Instructions to follow: Using the listing below, print the line that contains "def stmtTx : Stmt → Option BusTx" and each line after it, exactly as shown, through the final one.
--- Data to examine ---
-- ==== Sys2Proof/Safety.lean ====
section
/-! DEFINITION. What claims call a good state and a safe step. The spec names no fault that stops the block (60_exceptions.md
R190): a step is safe when it answers a next state. -/

namespace Sys2Proof.Machine

/-- Is a held transaction one the port holds: well formed, and no read of STATUS (20_memory.md R62)? -/
abbrev Held.Legal (h : Held) : Prop :=
  h.tx.wellFormed = true ∧ ¬ (h.tx.kind = .read ∧ h.tx.addr = RegName.status.offset)

/-- The states the rules of the spec allow: a legal configuration (00_scope.md R6), buffers in canonical form with no element
the configuration lacks (10_state.md R31 to R34), a legal STATUS (R24) with an error code of this revision (60_exceptions.md
R180), `TXT_LEN <= TXT_CAP` (R28), and on the port nothing that is never held (20_memory.md R62). -/
structure State.Inv (s : State) : Prop where
  cfg_legal : s.cfg.Legal
  mem_wf : s.mem.wf
  mem_bounds : s.mem.InBounds s.cfg
  status_legal : s.status.Legal
  errcode_known : s.status.errcode.toNat ≤ 3
  txtLen_le : s.txtLen.toNat ≤ s.cfg.txtCap
  held_legal : ∀ h, s.held = some h → h.Legal

/-! ### The words the claims use -/

/-- A command is running: STATUS is what `start_command` left (40_command_control.md R102). -/
abbrev Running (s : State) : Prop := s.status = Status.started

/-- The command words of 30_encoding.md R82, written out. -/
def commandWord : Instr → Word
  | .ser => 0x00000001
  | .des => 0x00000002
  | .emb => 0x00000003
  | .ext => 0x00000004

/-- `"####"`, written out (00_scope.md R8). -/
def hashes : List Byte := [0x23, 0x23, 0x23, 0x23]

/-- `"####"` stands at index `q` of `cs`. -/
abbrev HashesAt (cs : List Byte) (q : Nat) : Prop := (cs.drop q).take 4 = hashes

/-- `q` is the least index at which `"####"` stands in `cs`. -/
abbrev FirstHashes (cs : List Byte) (q : Nat) : Prop := HashesAt cs q ∧ ∀ p, p < q → ¬ HashesAt cs p

/-- `vs` is what reading the buffer's elements `0, 1, ...` may give: each written element its value, each unwritten one any
value (10_state.md R35). -/
abbrev ReadsAs {α : Type} (b : Buffer α) (vs : List α) : Prop :=
  ∀ k v, k < vs.length → b.read? k = some v → vs[k]? = some v

/-- The two states agree on what the embedder and the codec work on: BIT, BIT_LEN, PIX, PIX_LEN and the configuration.
Anything the host does that writes none of them keeps this. -/
abbrev SameCarrier (a s : State) : Prop :=
  a.cfg = s.cfg ∧ a.mem.bit = s.mem.bit ∧ a.bitLen = s.bitLen ∧ a.mem.pix = s.mem.pix ∧ a.pixLen = s.pixLen

/-- The outcome of DES on a bitstream that holds the message `m` and the terminator (41_bitstream_codec.md R135): the part
of `m` before the first `"####"`, which is all of it exactly when `m` holds no `"####"` and does not end with `#`. -/
abbrev MessageComesBack (m : List Byte) (u : State) : Prop :=
  ∃ q, q ≤ m.length ∧ FirstHashes (m ++ hashes) q ∧ u.txtLen.toNat = q ∧
    (∀ j, j < q → u.mem.txt.read? j = m[j]?) ∧ u.status.toWord = 0x102 ∧
    (q = m.length ↔ (∀ p, ¬ HashesAt m p) ∧ m.getLast? ≠ some 0x23)

/-- Where a window begins: its region number in `addr[31:28]` (20_memory.md R56). -/
def windowBase : Window → Nat
  | .msg => 0x10000000
  | .txt => 0x20000000
  | .bit => 0x30000000
  | .pix => 0x40000000

/-- An address that is unmapped (20_memory.md R56, R57), for aligned addresses. -/
abbrev Unmapped (c : Config) (a : Word) : Prop :=
  (a.toNat / 2 ^ 28 = 0 ∧ 0x024 < a.toNat) ∨
  (a.toNat / 2 ^ 28 = 1 ∧ c.msgCap ≤ a.toNat % 2 ^ 28) ∨
  (a.toNat / 2 ^ 28 = 2 ∧ c.txtCap ≤ a.toNat % 2 ^ 28) ∨
  (a.toNat / 2 ^ 28 = 3 ∧ (c.bitCap + 7) / 8 ≤ a.toNat % 2 ^ 28) ∨
  (a.toNat / 2 ^ 28 = 4 ∧ c.pixCap ≤ a.toNat % 2 ^ 28) ∨
  5 ≤ a.toNat / 2 ^ 28

/-- The transactions that get `ERROR` (20_memory.md R59): a wrong size, a misaligned or unmapped address, a read of CMD, a
write to STATUS, TXT_LEN, a CAP register or the TXT window. -/
abbrev BadTransaction (c : Config) (tx : BusTx) : Prop :=
  tx.size ≠ 4 ∨ tx.addr.toNat % 4 ≠ 0 ∨ Unmapped c tx.addr ∨
  (tx.kind = .read ∧ tx.addr = 0x000) ∨
  (tx.kind ≠ .read ∧
    (tx.addr = 0x004 ∨ tx.addr = 0x014 ∨ tx.addr = 0x018 ∨ tx.addr = 0x01C ∨ tx.addr = 0x020 ∨ tx.addr = 0x024 ∨
      tx.addr.toNat / 2 ^ 28 = 2))

/-! ### The host's transactions -/

/-- `st`, on line `k`, is the statement the host program runs next: from its position on, only labels stand before it
(30_encoding.md R87: a label names the next statement). -/
abbrev NextStmt (h : HostState) (k : Nat) (st : Stmt) : Prop :=
  h.pc ≤ k ∧ h.program[k]? = some (.stmt st) ∧ ∀ j, h.pc ≤ j → j < k → ∃ l, h.program[j]? = some (.label l)

/-- The label stands on line `j` of the program and on no other (R87). -/
abbrev LabelAt (p : List Line) (l : Label) (j : Nat) : Prop :=
  p[j]? = some (.label l) ∧ ∀ i, p[i]? = some (.label l) → i = j

/-- It is the host program's turn, and `ins` is what is left of the inputs after it (log 6). -/
abbrev HostTurn (s : State) (ins : List Input) : Prop :=
  s.held = none ∧ s.host.stopped = false ∧
    (s.inputs = [] ∧ s.status.busy = false ∧ ins = [] ∨ s.inputs = .hostTurn :: ins)

/-- The bus transaction of a statement (R88); a control statement has none (R89). -/
def stmtTx : Stmt → Option BusTx
  | .wr a v => some ⟨.write v, a, 4⟩
  | .rd a _ => some ⟨.read, a, 4⟩
  | .cmd i => some ⟨.write (commandWord i), 0x000, 4⟩
  | .bset _ _ _ => none
  | .bclr _ _ _ => none
  | .jmp _ => none
  | .halt => none

/-- A transaction that the next step may answer: the one held, or, when none is, the host stream's next one or the one of
the host program's next statement (20_memory.md R50, R62, R67). -/
abbrev Issues (s : State) (tx : BusTx) : Prop :=
  (∃ o, s.held = some ⟨tx, o⟩) ∨
  (s.held = none ∧ ((∃ rest, s.inputs = .issue tx :: rest) ∨
    (s.host.stopped = false ∧ ∃ k st, NextStmt s.host k st ∧ stmtTx st = some tx)))

/-! ### Safe outcomes -/

/-- The outcome is a next state. -/
def Safe (o : Host.Outcome State Fault Refusal) : Prop := ∃ t, o = .next t

/-- A state from which `n` steps all answer a next state. -/
def SafeFor : Nat → State → Prop
  | 0, _ => True
  | n + 1, s => ∃ t, step s = .next t ∧ SafeFor n t

end Sys2Proof.Machine
end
---
Response to the exercise:
def stmtTx : Stmt → Option BusTx
  | .wr a v => some ⟨.write v, a, 4⟩
  | .rd a _ => some ⟨.read, a, 4⟩
  | .cmd i => some ⟨.write (commandWord i), 0x000, 4⟩
  | .bset _ _ _ => none
  | .bclr _ _ _ => none
  | .jmp _ => none
  | .halt => none

/-- A transaction that the next step may answer: the one held, or, when none is, the host stream's next one or the one of
the host program's next statement (20_memory.md R50, R62, R67). -/
abbrev Issues (s : State) (tx : BusTx) : Prop :=
  (∃ o, s.held = some ⟨tx, o⟩) ∨
  (s.held = none ∧ ((∃ rest, s.inputs = .issue tx :: rest) ∨
    (s.host.stopped = false ∧ ∃ k st, NextStmt s.host k st ∧ stmtTx st = some tx)))

/-! ### Safe outcomes -/

/-- The outcome is a next state. -/
def Safe (o : Host.Outcome State Fault Refusal) : Prop := ∃ t, o = .next t

/-- A state from which `n` steps all answer a next state. -/
def SafeFor : Nat → State → Prop
  | 0, _ => True
  | n + 1, s => ∃ t, step s = .next t ∧ SafeFor n t

end Sys2Proof.Machine
end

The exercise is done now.